Beneath this instruction is a listing; print exactly the lines in it starting at the line that contains "def Obligations.FrameIsEmittedInOffsetOrder : Prop" and going through the line that contains "let bits (v".
*** RECORD SET Section Begins ***
/-! ### The pulse sequencer -/

/-- R161 (and the symbol LEADER of R82): ten entries of 440 are appended; nothing else changes. -/
def Obligations.LeaderIsEmitted : Prop :=
  ∀ i ∈ [Instr.emitLeader, .leader], ∀ s : State, s.k ≤ 634 →
    exec i s = .next { s with seq := s.seq ++ List.replicate 10 440, k := s.k + 10 }

/-- R162 (and the symbol MARKER of R82): 440, 25250, 3450, 1750 are appended; nothing else changes. -/
def Obligations.MarkerIsEmitted : Prop :=
  ∀ i ∈ [Instr.emitMarker, .marker], ∀ s : State, s.k ≤ 640 →
    exec i s = .next { s with seq := s.seq ++ [440, 25250, 3450, 1750], k := s.k + 4 }

/-- R163, R164 (and the symbols STOP, BIT0 and BIT1 of R82): the two entries of a bit are appended, 440 and 440 for a 0
and for the stop, 440 and 1300 for a 1; nothing else changes. -/
def Obligations.BitAndStopAreEmitted : Prop :=
  ∀ x ∈ [(Instr.emitStop, [440, 440]), (.emitBit false, [440, 440]), (.emitBit true, [440, 1300]),
      (.bit0, [440, 440]), (.bit1, [440, 1300]), (.stop, [440, 440])],
  ∀ s : State, s.k ≤ 642 → exec x.1 s = .next { s with seq := s.seq ++ x.2, k := s.k + 2 }

/-- R165: EMIT.BYTE appends 16 entries, for bit j a 440 and then 1300 or 440 as the bit is 1 or 0, bit 0 first; nothing
else changes. -/
def Obligations.ByteIsEmittedBitZeroFirst : Prop :=
  ∀ (v : Byte) (s : State), s.k ≤ 628 → ∃ t, exec (.emitByte v) s = .next t ∧
    t = { s with seq := t.seq, k := s.k + 16 } ∧ t.seq.length = s.seq.length + 16 ∧ t.seq.take s.seq.length = s.seq ∧
    ∀ j, j < 8 → t.seq[s.seq.length + 2 * j]? = some 440 ∧
      t.seq[s.seq.length + 2 * j + 1]? = some (if v.getLsbD j then 1300 else 440)

/-- R166: EMIT.FRAME appends the 16 entries of every byte of the frame, offset 0 first; nothing else changes. -/
def Obligations.FrameIsEmittedInOffsetOrder : Prop :=
  ∀ (f : FrameName) (s : State), s.k + 16 * f.length ≤ 644 → ∃ t, exec (.emitFrame f f.length) s = .next t ∧
    t = { s with seq := t.seq, k := s.k + 16 * f.length } ∧ t.seq.length = s.seq.length + 16 * f.length ∧
    t.seq.take s.seq.length = s.seq ∧
    ∀ i j, i < f.length → j < 8 → t.seq[s.seq.length + 16 * i + 2 * j]? = some 440 ∧
      t.seq[s.seq.length + 16 * i + 2 * j + 1]? = some (if (s.loadByte f i).getLsbD j then 1300 else 440)

/-- The model's choice of log entry 5: K stops at 644 (R31), so an emission, in every state, appends the entries for which
SEQ has room and drops the others; nothing else changes. -/
def Obligations.EmissionStopsAtTheSequenceLength : Prop :=
  ∀ s : State,
    let capped (ds : List Duration) : State :=
      { s with seq := s.seq ++ ds.take (644 - s.k), k := s.k + min (644 - s.k) ds.length }
    let bits (v : Byte) : List Duration := (List.range 8).flatMap fun j => [440, if v.getLsbD j then 1300 else 440]
    (∀ x ∈ [(Instr.emitLeader, List.replicate 10 440), (.emitMarker, [440, 25250, 3450, 1750]), (.emitStop, [440, 440]),
        (.leader, List.replicate 10 440), (.marker, [440, 25250, 3450, 1750]), (.stop, [440, 440]),
        (.bit0, [440, 440]), (.bit1, [440, 1300])], exec x.1 s = .next (capped x.2)) ∧
    (∀ b, exec (.emitBit b) s = .next (capped [440, if b then 1300 else 440])) ∧
    (∀ v, exec (.emitByte v) s = .next (capped (bits v))) ∧
    (∀ f, exec (.emitFrame f f.length) s =
      .next (capped ((List.range f.length).flatMap fun i => bits (s.loadByte f i))))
*** RECORD SET Section Ends ***
REPLY
def Obligations.FrameIsEmittedInOffsetOrder : Prop :=
  ∀ (f : FrameName) (s : State), s.k + 16 * f.length ≤ 644 → ∃ t, exec (.emitFrame f f.length) s = .next t ∧
    t = { s with seq := t.seq, k := s.k + 16 * f.length } ∧ t.seq.length = s.seq.length + 16 * f.length ∧
    t.seq.take s.seq.length = s.seq ∧
    ∀ i j, i < f.length → j < 8 → t.seq[s.seq.length + 16 * i + 2 * j]? = some 440 ∧
      t.seq[s.seq.length + 16 * i + 2 * j + 1]? = some (if (s.loadByte f i).getLsbD j then 1300 else 440)

/-- The model's choice of log entry 5: K stops at 644 (R31), so an emission, in every state, appends the entries for which
SEQ has room and drops the others; nothing else changes. -/
def Obligations.EmissionStopsAtTheSequenceLength : Prop :=
  ∀ s : State,
    let capped (ds : List Duration) : State :=
      { s with seq := s.seq ++ ds.take (644 - s.k), k := s.k + min (644 - s.k) ds.length }
    let bits (v : Byte) : List Duration := (List.range 8).flatMap fun j => [440, if v.getLsbD j then 1300 else 440]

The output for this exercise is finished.